WHAT IS REQUIRED
Across the entries that follow, work out the number of lines containing the string "clock", and state it alone.

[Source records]
──────────
-- ==== Sys2Proof/Laws/Table.lean ====
section
/-! SUPPORT. The laws of tables: what is found after a change, and that every change keeps the keys rising. -/

namespace Sys2Proof.Machine

variable {α : Type}

@[simp] theorem look_nil (k : Nat) : look ([] : Tab α) k = none := rfl

theorem look_cons (j : Nat) (v : α) (t : Tab α) (k : Nat) :
    look ((j, v) :: t) k = if j = k then some v else look t k := rfl

@[simp] theorem look_put_same (t : Tab α) (k : Nat) (v : α) : look (put t k v) k = some v := by
  induction t with
  | nil => simp [put, look]
  | cons e t ih =>
    obtain ⟨j, w⟩ := e
    simp only [put]
    split
    · simp [look]
    · split
      · simp [look]
      · rename_i h
        simp [look, ih, Ne.symm h]

theorem look_put_other (t : Tab α) {k j : Nat} (h : j ≠ k) (v : α) : look (put t k v) j = look t j := by
  induction t with
  | nil => simp [put, look, Ne.symm h]
  | cons e t ih =>
    obtain ⟨i, w⟩ := e
    simp only [put]
    split
    · simp [look, Ne.symm h]
    · split
      · rename_i h2
        subst h2
        simp [look, Ne.symm h]
      · simp only [look, ih]

theorem look_put (t : Tab α) (k j : Nat) (v : α) : look (put t k v) j = if j = k then some v else look t j := by
  by_cases h : j = k
  · subst h; simp
  · simp [h, look_put_other t h]

@[simp] theorem look_upd_same (t : Tab α) (k : Nat) (f : α → α) : look (upd t k f) k = (look t k).map f := by
  unfold upd
  split <;> simp_all

theorem look_upd_other (t : Tab α) {k j : Nat} (h : j ≠ k) (f : α → α) : look (upd t k f) j = look t j := by
  unfold upd
  split
  · rfl
  · exact look_put_other t h _

theorem upd_eq_put {t : Tab α} {k : Nat} {v : α} (h : look t k = some v) (f : α → α) : upd t k f = put t k (f v) := by
  simp [upd, h]

/-! ## Rising keys -/

theorem risingFrom_mono {lo hi : Nat} {t : Tab α} (h : risingFrom hi t = true) (le : lo ≤ hi) : risingFrom lo t = true := by
  cases t with
  | nil => rfl
  | cons e t =>
    simp only [risingFrom, Bool.and_eq_true, decide_eq_true_eq] at h ⊢
    exact ⟨le_trans le h.1, h.2⟩

theorem risingFrom_put {lo : Nat} {t : Tab α} {k : Nat} (v : α) (h : risingFrom lo t = true) (le : lo ≤ k) :
    risingFrom lo (put t k v) = true := by
  induction t generalizing lo with
  | nil => simp [put, risingFrom, le]
  | cons e t ih =>
    obtain ⟨j, w⟩ := e
    simp only [risingFrom, Bool.and_eq_true, decide_eq_true_eq] at h
    simp only [put]
    split
    · simp only [risingFrom, Bool.and_eq_true, decide_eq_true_eq]
      exact ⟨le, by omega, h.2⟩
    · split
      · rename_i h2
        subst h2
        simp [risingFrom, h]
      · simp only [risingFrom, Bool.and_eq_true, decide_eq_true_eq]
        exact ⟨h.1, ih h.2 (by omega)⟩

theorem risingFrom_drop {lo : Nat} {t : Tab α} (k : Nat) (h : risingFrom lo t = true) : risingFrom lo (drop t k) = true := by
  induction t generalizing lo with
  | nil => rfl
  | cons e t ih =>
    obtain ⟨j, w⟩ := e
    simp only [risingFrom, Bool.and_eq_true, decide_eq_true_eq] at h
    simp only [drop]
    split
    · exact risingFrom_mono h.2 (by omega)
    · simp only [risingFrom, Bool.and_eq_true, decide_eq_true_eq]
      exact ⟨h.1, ih h.2⟩

theorem risingFrom_filter {lo : Nat} {t : Tab α} (p : Nat × α → Bool) (h : risingFrom lo t = true) :
    risingFrom lo (t.filter p) = true := by
  induction t generalizing lo with
  | nil => rfl
  | cons e t ih =>
    obtain ⟨j, w⟩ := e
    simp only [risingFrom, Bool.and_eq_true, decide_eq_true_eq] at h
    simp only [List.filter]
    split
    · simp only [risingFrom, Bool.and_eq_true, decide_eq_true_eq]
      exact ⟨h.1, ih h.2⟩
    · exact risingFrom_mono (ih h.2) (by omega)

theorem rising_put {t : Tab α} (k : Nat) (v : α) (h : rising t = true) : rising (put t k v) = true :=
  risingFrom_put v h (Nat.zero_le k)

theorem rising_drop {t : Tab α} (k : Nat) (h : rising t = true) : rising (drop t k) = true := risingFrom_drop k h

theorem rising_filter {t : Tab α} (p : Nat × α → Bool) (h : rising t = true) : rising (t.filter p) = true :=
  risingFrom_filter p h

/-- A key below every key of a table is not in it. -/
theorem look_of_risingFrom {lo k : Nat} {t : Tab α} (h : risingFrom lo t = true) (lt : k < lo) : look t k = none := by
  induction t generalizing lo with
  | nil => rfl
  | cons e t ih =>
    obtain ⟨j, w⟩ := e
    simp only [risingFrom, Bool.and_eq_true, decide_eq_true_eq] at h
    simp only [look]
    rw [if_neg (by omega)]
    exact ih h.2 (by omega)

theorem look_drop_same {t : Tab α} {lo : Nat} (k : Nat) (h : risingFrom lo t = true) : look (drop t k) k = none := by
  induction t generalizing lo with
  | nil => rfl
  | cons e t ih =>
    obtain ⟨j, w⟩ := e
    simp only [risingFrom, Bool.and_eq_true, decide_eq_true_eq] at h
    simp only [drop]
    split
    · exact look_of_risingFrom h.2 (by omega)
    · rename_i h2
      simp only [look, if_neg h2]
      exact ih h.2

theorem look_drop_other (t : Tab α) {k j : Nat} (h : j ≠ k) : look (drop t k) j = look t j := by
  induction t with
  | nil => rfl
  | cons e t ih =>
    obtain ⟨i, w⟩ := e
    simp only [drop]
    split
    · rename_i h2
      subst h2
      simp [look, Ne.symm h]
    · simp only [look, ih]

/-! ## Tables that list nothing that is zero -/

variable {w : Nat}

theorem getZ_putZ_same {t : Tab (BitVec w)} (k : Nat) (v : BitVec w) (h : rising t = true) : getZ (putZ t k v) k = v := by
  unfold putZ getZ
  split
  · rename_i h2
    simp [look_drop_same k h, h2]
  · simp

theorem getZ_putZ_other (t : Tab (BitVec w)) {k j : Nat} (h : j ≠ k) (v : BitVec w) : getZ (putZ t k v) j = getZ t j := by
  unfold putZ getZ
  split
  · rw [look_drop_other t h]
  · rw [look_put_other t h]

theorem rising_putZ {t : Tab (BitVec w)} (k : Nat) (v : BitVec w) (h : rising t = true) : rising (putZ t k v) = true := by
  unfold putZ
  split
  · exact rising_drop k h
  · exact rising_put k v h

theorem all_drop {p : Nat × α → Bool} {t : Tab α} (k : Nat) (h : t.all p = true) : (drop t k).all p = true := by
  induction t with
  | nil => rfl
  | cons e t ih =>
    obtain ⟨j, x⟩ := e
    simp only [List.all_cons, Bool.and_eq_true] at h
    simp only [drop]
    split
    · exact h.2
    · simp only [List.all_cons, Bool.and_eq_true]
      exact ⟨h.1, ih h.2⟩

theorem all_put {p : Nat × α → Bool} {t : Tab α} {k : Nat} {v : α} (h : t.all p = true) (hv : p (k, v) = true) :
    (put t k v).all p = true := by
  induction t with
  | nil => simp [put, hv]
  | cons e t ih =>
    obtain ⟨j, x⟩ := e
    simp only [List.all_cons, Bool.and_eq_true] at h
    simp only [put]
    split
    · simp [hv, h]
    · split
      · simp [hv, h]
      · simp only [List.all_cons, Bool.and_eq_true]
        exact ⟨h.1, ih h.2⟩

/-! ## Members -/

theorem rising_upd {t : Tab α} (k : Nat) (f : α → α) (h : rising t = true) : rising (upd t k f) = true := by
  unfold upd
  split
  · exact h
  · exact rising_put _ _ h

theorem mem_put {t : Tab α} {k : Nat} {v : α} {e : Nat × α} (h : e ∈ put t k v) : e = (k, v) ∨ e ∈ t := by
  induction t with
  | nil => simpa [put] using h
  | cons x t ih =>
    obtain ⟨j, w⟩ := x
    simp only [put] at h
    split at h
    · rcases List.mem_cons.1 h with h | h
      · exact .inl h
      · exact .inr h
    · split at h
      · rcases List.mem_cons.1 h with h | h
        · exact .inl h
        · exact .inr (List.mem_cons_of_mem _ h)
      · rcases List.mem_cons.1 h with h | h
        · exact .inr (by simp [h])
        · rcases ih h with h | h
          · exact .inl h
          · exact .inr (List.mem_cons_of_mem _ h)

theorem mem_drop {t : Tab α} {k : Nat} {e : Nat × α} (h : e ∈ drop t k) : e ∈ t := by
  induction t with
  | nil => exact h
  | cons x t ih =>
    obtain ⟨j, w⟩ := x
    simp only [drop] at h
    split at h
    · exact List.mem_cons_of_mem _ h
    · rcases List.mem_cons.1 h with h | h
      · simp [h]
      · exact List.mem_cons_of_mem _ (ih h)

theorem mem_of_look {t : Tab α} {k : Nat} {v : α} (h : look t k = some v) : (k, v) ∈ t := by
  induction t with
  | nil => simp at h
  | cons x t ih =>
    obtain ⟨j, w⟩ := x
    rw [look_cons] at h
    split at h
    · cases h; simp_all
    · exact List.mem_cons_of_mem _ (ih h)

theorem mem_upd {t : Tab α} {k : Nat} {f : α → α} {e : Nat × α} (h : e ∈ upd t k f) :
    e ∈ t ∨ ∃ v, (k, v) ∈ t ∧ e = (k, f v) := by
  unfold upd at h
  split at h
  · exact .inl h
  · rename_i v hv
    rcases mem_put h with h | h
    · exact .inr ⟨v, mem_of_look hv, h⟩
    · exact .inl h

/-- A change of every value finds, at a key, what was there changed. -/
theorem look_map {t : Tab α} (f : Nat × α → Nat × α) (hf : ∀ e, (f e).1 = e.1) (k : Nat) :
    look (t.map f) k = (look t k).map (fun v => (f (k, v)).2) := by
  induction t with
  | nil => rfl
  | cons e t ih =>
    obtain ⟨j, v⟩ := e
    have h1 := hf (j, v)
    simp only [List.map_cons]
    rw [show f (j, v) = ((f (j, v)).1, (f (j, v)).2) from rfl, look_cons, look_cons, h1]
    by_cases hj : j = k
    · subst hj; simp
    · simp [hj, ih]

theorem risingFrom_map {lo : Nat} {t : Tab α} (f : Nat × α → Nat × α) (hf : ∀ e, (f e).1 = e.1) :
    risingFrom lo (t.map f) = risingFrom lo t := by
  induction t generalizing lo with
  | nil => rfl
  | cons e t ih =>
    obtain ⟨j, v⟩ := e
    have h1 := hf (j, v)
    simp only [List.map_cons]
    rw [show f (j, v) = ((f (j, v)).1, (f (j, v)).2) from rfl]
    simp only [risingFrom, h1, ih]

theorem rising_map {t : Tab α} (f : Nat × α → Nat × α) (hf : ∀ e, (f e).1 = e.1) : rising (t.map f) = rising t :=
  risingFrom_map f hf

/-- What `leastBy` answers is a member, and none has a lesser measure. -/
theorem leastBy_mem {f : α → Nat} {l : List α} {x : α} (h : leastBy f l = some x) : x ∈ l ∧ ∀ y ∈ l, f x ≤ f y := by
  induction l generalizing x with
  | nil => simp [leastBy] at h
  | cons a l ih =>
    simp only [leastBy] at h
    cases hl : leastBy f l with
    | none =>
      have : l = [] := by
        cases l with
        | nil => rfl
        | cons b l =>
          exfalso
          simp only [leastBy] at hl
          split at hl
          · cases hl
          · split at hl <;> cases hl
      subst this
      rw [hl] at h
      cases h
      simp
    | some y =>
      obtain ⟨h1, h2⟩ := ih hl
      rw [hl] at h
      simp only at h
      split at h
      · cases h
        refine ⟨List.mem_cons_of_mem _ h1, fun z hz => ?_⟩
        rcases List.mem_cons.1 hz with rfl | hz
        · omega
        · exact h2 z hz
      · cases h
        refine ⟨by simp, fun z hz => ?_⟩
        rcases List.mem_cons.1 hz with rfl | hz
        · omega
        · have := h2 z hz
          omega

end Sys2Proof.Machine
end

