-- ==== Sys2Proof/Laws/Frames.lean ====
section
/-! SUPPORT. The frames of shared operations: what translation, hub accesses, records, meters and traps change, and that they
keep memory canonical and the tables in order. -/

namespace Sys2Proof.Machine

open Sys2Proof.Safety

/-! ## Accesses of the hub and translation -/

/-- Two states that differ at most in what a translation writes: memory and its poison, and cached leaves. -/
structure SameButMemory (s t : State) : Prop where
  groups : t.groups = s.groups
  sets : t.sets = s.sets
  cores : t.cores = s.cores
  blocks : t.blocks = s.blocks
  launches : t.launches = s.launches
  queues : t.queues = s.queues
  kernels : t.kernels = s.kernels
  copies : t.copies = s.copies
  ises : t.ises = s.ises
  faults : t.faults = s.faults
  clusters : t.clusters = s.clusters
  bands : t.bands = s.bands
  equ : t.equ = s.equ
  parts : t.parts = s.parts
  nest : t.nest = s.nest
  answers : t.answers = s.answers
  clock : t.clock = s.clock
  cur : t.cur = s.cur
  turns : t.turns = s.turns
  free : t.free = s.free
  fresh : t.fresh = s.fresh
  hours : t.hours = { s.hours with poison := t.hours.poison }
  wf : Memory.wf s.mem = true → Memory.wf t.mem = true

theorem SameButMemory.refl (s : State) : SameButMemory s s :=
  ⟨rfl, rfl, rfl, rfl, rfl, rfl, rfl, rfl, rfl, rfl, rfl, rfl, rfl, rfl, rfl, rfl, rfl, rfl, rfl, rfl, rfl, rfl, id⟩

theorem SameButMemory.trans {s t u : State} (h : SameButMemory s t) (k : SameButMemory t u) : SameButMemory s u := by
  constructor
  case wf => exact fun x => k.wf (h.wf x)
  case hours => rw [k.hours, h.hours]
  all_goals first
    | exact k.groups.trans h.groups | exact k.sets.trans h.sets | exact k.cores.trans h.cores | exact k.blocks.trans h.blocks
    | exact k.launches.trans h.launches | exact k.queues.trans h.queues | exact k.kernels.trans h.kernels
    | exact k.copies.trans h.copies | exact k.ises.trans h.ises | exact k.faults.trans h.faults | exact k.clusters.trans h.clusters
    | exact k.bands.trans h.bands | exact k.equ.trans h.equ | exact k.parts.trans h.parts | exact k.nest.trans h.nest
    | exact k.answers.trans h.answers | exact k.clock.trans h.clock | exact k.cur.trans h.cur | exact k.turns.trans h.turns
    | exact k.free.trans h.free | exact k.fresh.trans h.fresh

theorem same_writeBytes (s : State) (k : Nat) (bs : List Byte) : SameButMemory s (writeBytes s k bs) := by
  constructor
  case wf => exact Memory.wf_writeBytes k bs
  all_goals rfl

theorem same_tlb {s t : State} (h : SameButMemory s t) (x : List Tlb) : SameButMemory s { t with tlb := x } := by
  constructor
  case wf => exact h.wf
  case hours => exact h.hours
  all_goals first
    | exact h.groups | exact h.sets | exact h.cores | exact h.blocks | exact h.launches | exact h.queues | exact h.kernels
    | exact h.copies | exact h.ises | exact h.faults | exact h.clusters | exact h.bands | exact h.equ | exact h.parts | exact h.nest
    | exact h.answers | exact h.clock | exact h.cur | exact h.turns | exact h.free | exact h.fresh

theorem same_touchLeaf (s : State) (t : Tlb) (n : Need) : SameButMemory s (touchLeaf s t n) := by
  unfold touchLeaf
  simp only
  split
  · exact .refl s
  · split
    · exact same_tlb (same_writeBytes s _ _) _
    · exact same_tlb (.refl s) _

theorem same_stageOf (s : State) (part stage va root : Nat) (place : Nat → Option Nat) (n : Need) :
    SameButMemory s (stageOf s part stage va root place n).s := by
  unfold stageOf
  split
  · split
    · exact same_touchLeaf ..
    · exact .refl s
  · split
    · exact .refl s
    · simp only
      split
      · exact (same_tlb (.refl s) _).trans (same_touchLeaf ..)
      · exact .refl s

theorem same_stage2 (s : State) (part gpa : Nat) (n : Need) : SameButMemory s (stage2 s part gpa n).s := by
  unfold stage2
  split
  · exact .refl s
  · simp only
    have h := same_stageOf s part 2 gpa (field (partReg s part 0x217) 51 12 * 4096) (partPlace s part) n
    split
    · exact h
    · split <;> exact h

theorem same_gpaKey (s : State) (part gpa : Nat) (n : Need) : SameButMemory s (gpaKey s part gpa n).s := by
  unfold gpaKey
  split
  · exact same_stage2 s part gpa n
  · exact .refl s
  · split
    · split <;> exact .refl s
    · exact .refl s
  · simp only
    split <;> exact .refl s

theorem same_xlate (s : State) (part va : Nat) (n : Need) : SameButMemory s (xlate s part va n).s := by
  have touched (xs : List (Nat × Need)) : ∀ s, SameButMemory s (xs.foldl (fun s x => (gpaKey s part x.1 x.2).s) s) := by
    induction xs with
    | nil => exact fun s => .refl s
    | cons x xs ih => exact fun s => (same_gpaKey s part x.1 x.2).trans (ih _)
  unfold xlate
  split
  · exact .refl s
  · simp only
    split
    · exact (touched _ _).trans (same_stageOf ..)
    · exact ((touched _ _).trans (same_stageOf ..)).trans (same_gpaKey ..)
──────────
ANSWER SPACE
3